Chociaż wybrzeże Libanu nie zostało oszczędzone, najnowsze ostrzeżenie Izraela dotyczące ewakuacji sugeruje, że rozszerza on swoją ofensywę na północ.

Na swoim kanale Telegram izraelskie wojsko poinformowało, że 146. dywizja rozpoczęła „ograniczone, zlokalizowane i ukierunkowane działania operacyjne” przeciwko – jak twierdzi – celom i infrastrukturze Hezbollahu w południowo-zachodnim Libanie.

Zastępca przywódcy Hezbollahu powiedział, że pomimo „bolesnych” ataków Izraela struktura przywództwa grupy jest w porządku, a jej zdolności wojskowe są „dobre”.

„Netanjahu mówi, że chce sprowadzić” przesiedleńców do ich domów w północnym Izraelu, powiedział Qassem.

„Mówimy jednak, że o wiele więcej mieszkańców będzie zmuszonych do ucieczki” ze swoich domów – ostrzegł.

Analityk ds. wojskowości i bezpieczeństwa Elijah Magnier powiedział, że Qassem stał się „rzecznikiem Hezbollahu” i wydawało się, że „kontroluje sytuację”.

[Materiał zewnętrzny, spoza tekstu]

-- ==== Sys2Proof/Tests/Slice0.lean ====
section
/-! SUPPORT. The model's own tests. Expected results come from spec/: the vectors of 95_test_vectors.md (named in
each comment) and the encodings of 30_encoding.md, written out bit by bit. The witnesses show that the
hypotheses of the statements can be met, at the boundary of each clause. -/

namespace Sys2Proof.Tests
open Sys2Proof Sys2Proof.Machine

/-! ### Helpers -/

/-- A configuration of side `n`. -/
def cfgOf (n : Nat) (policy : TxErrPolicy) : Config := ⟨n, 8, some policy⟩

/-- The post-reset state of a block of side `n`. -/
def fresh (n : Nat) (policy : TxErrPolicy) : State := { State.reset with cfg := cfgOf n policy }

/-- A block of side 2 at position (`row`, `col`). -/
def at2 (row col : BitVec 6) (buf : List Word) (halted : Bool) : State :=
  { fresh 2 .stop with rowCnt := row, colCnt := col, buf := buf, halted := halted }

/-- One state field of what an instruction answers. -/
def after {α : Type} (i : Instr) (s : State) (f : State → α) : Option α :=
  match exec i s with
  | .next t => some (f t)
  | .fault _ => none
  | .refused _ => none

/-- One state field of what a step answers. -/
def afterStep {α : Type} (s : State) (f : State → α) : Option α :=
  match step s with
  | .next t => some (f t)
  | .fault _ => none
  | .refused _ => none

/-- The four elements of 10 R18. -/
structure FramerView where
  row : BitVec 6
  col : BitVec 6
  buf : List Word
  halted : Bool
deriving DecidableEq, Repr

/-- The framer's part of a state. -/
def framer (s : State) : FramerView := ⟨s.rowCnt, s.colCnt, s.buf, s.halted⟩

/-- The reason of a refused step. -/
def refusalOf (s : State) : Option Refusal :=
  match step s with
  | .next _ => none
  | .fault _ => none
  | .refused r => some r

/-! ### Well-formedness: each check refuses an ill-formed term (30 R58) -/

theorem test_wellFormed_row_too_wide : ¬ (Instr.encode 256 0 0 0 0).WellFormed (cfgOf 2 .stop) := by decide
theorem test_wellFormed_col_too_wide : ¬ (Instr.encode 0 256 0 0 0).WellFormed (cfgOf 2 .stop) := by decide
theorem test_wellFormed_row_in_buildRow : ¬ (Instr.buildRow 256 [0, 0]).WellFormed (cfgOf 2 .stop) := by decide
theorem test_wellFormed_lane_missing : ¬ (Instr.buildRow 0 [0]).WellFormed (cfgOf 2 .stop) := by decide
theorem test_wellFormed_lane_too_many : ¬ (Instr.buildRow 0 [0, 0, 0]).WellFormed (cfgOf 2 .stop) := by decide
theorem test_wellFormed_widest_row : (Instr.encode 255 255 0 0 0).WellFormed (cfgOf 2 .stop) := by decide

/-! ### Configuration (X5 to X8, 60 R100) -/

theorem test_config_X5_side_65 : refusalOf (fresh 65 .stop) = some .configRange := by decide
theorem test_config_X6_side_0 : refusalOf (fresh 0 .stop) = some .configRange := by decide
theorem test_config_X7_width_5 : configLegal ⟨64, 5, some .ignore⟩ = false := by decide
theorem test_config_X8_smallest : configLegal ⟨1, 6, some .ignore⟩ = true := by decide
theorem test_config_unknown_policy : configLegal ⟨1, 6, none⟩ = false := by decide

/-! ### Decoding: words written out from 30 R59 and R52 -/

theorem test_decode_reset : decodeTableWord 8 0b100 = some (.reset 0b00) := by decide
/-- X3: `RST = 1` with `OP = 0b11` is RESET. -/
theorem test_decode_X3_reset_over_reserved : decodeTableWord 8 0b111 = some (.reset 0b11) := by decide
theorem test_decode_encode : decodeTableWord 8 0b000 = some (.encode 0 0 0 0 0) := by decide
theorem test_decode_buildRow : decodeTableWord 8 0b001 = some (.buildRow 0 (List.replicate 64 0)) := by rfl
theorem test_decode_push : decodeTableWord 8 0b010 = some (.push 0 0 0) := by decide
theorem test_decode_reserved : decodeTableWord 8 0b011 = some .reserved := by decide
/-- `00 rrrrrr cccccc BBBBBB RRRRRR GGGGGG`, each field another value. -/
theorem test_decode_cw :
    decodeTableWord 32 0b00100001010010000011000100110101 =
      some (.cw 0b100001 0b010010 0b000011 0b000100 0b110101) := by decide
theorem test_decode_cw_bit31 : decodeTableWord 32 0x80000000 = none := by decide
theorem test_decode_no_descriptor : decodeTableWord 8 0b1000 = none := by decide
/-- The rows of the operation map do not overlap and leave no descriptor out (30 R59). -/
theorem test_hod_rows_partition :
    ∀ hod : BitVec 3, (hodTable.filter (·.covers hod)).length = 1 := by decide

/-! ### The encode function (E7, E11, E17, E21, E27, W3) -/

theorem test_encode_E7 : encodePixel 255 255 ⟨255, 255, 255⟩ = 0x3FFFFFFF := by decide
theorem test_encode_E11 : encodePixel 65 130 ⟨128, 64, 32⟩ = 0x01088810 := by decide
theorem test_encode_E17 : encodePixel 0 0 ⟨3, 3, 3⟩ = 0x00000000 := by decide
theorem test_encode_E21 : encodePixel 0 0 ⟨252, 253, 254⟩ = 0x0003FFFF := by decide
theorem test_encode_E27 : encodePixel 62 1 ⟨0x7F, 0xFE, 0x01⟩ = 0x3E0407FF := by decide
theorem test_be32_E26 : be32 0x0A50CC99 = [0x0A, 0x50, 0xCC, 0x99] := by decide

„To jego drugie wystąpienie w ciągu ostatnich kilku tygodni po rozpoczęciu wojny z Libanem. Wydaje się być pewniejszy siebie, spokojniejszy, ma kontrolę” – Magnier powiedział Al Jazeera.

„Nie mówi: «Jestem nowym sekretarzem generalnym», ponieważ zbliżają się wybory [but] nie stanie się to szybko, bo nie ma takiej potrzeby”.

„Teraz, jeśli Izraelczycy zatrzymali zegar, naprawdę będą bardzo rozczarowani, ponieważ Hezbollah przyjął to uderzenie i postępuje naprzód” – powiedział Magnier.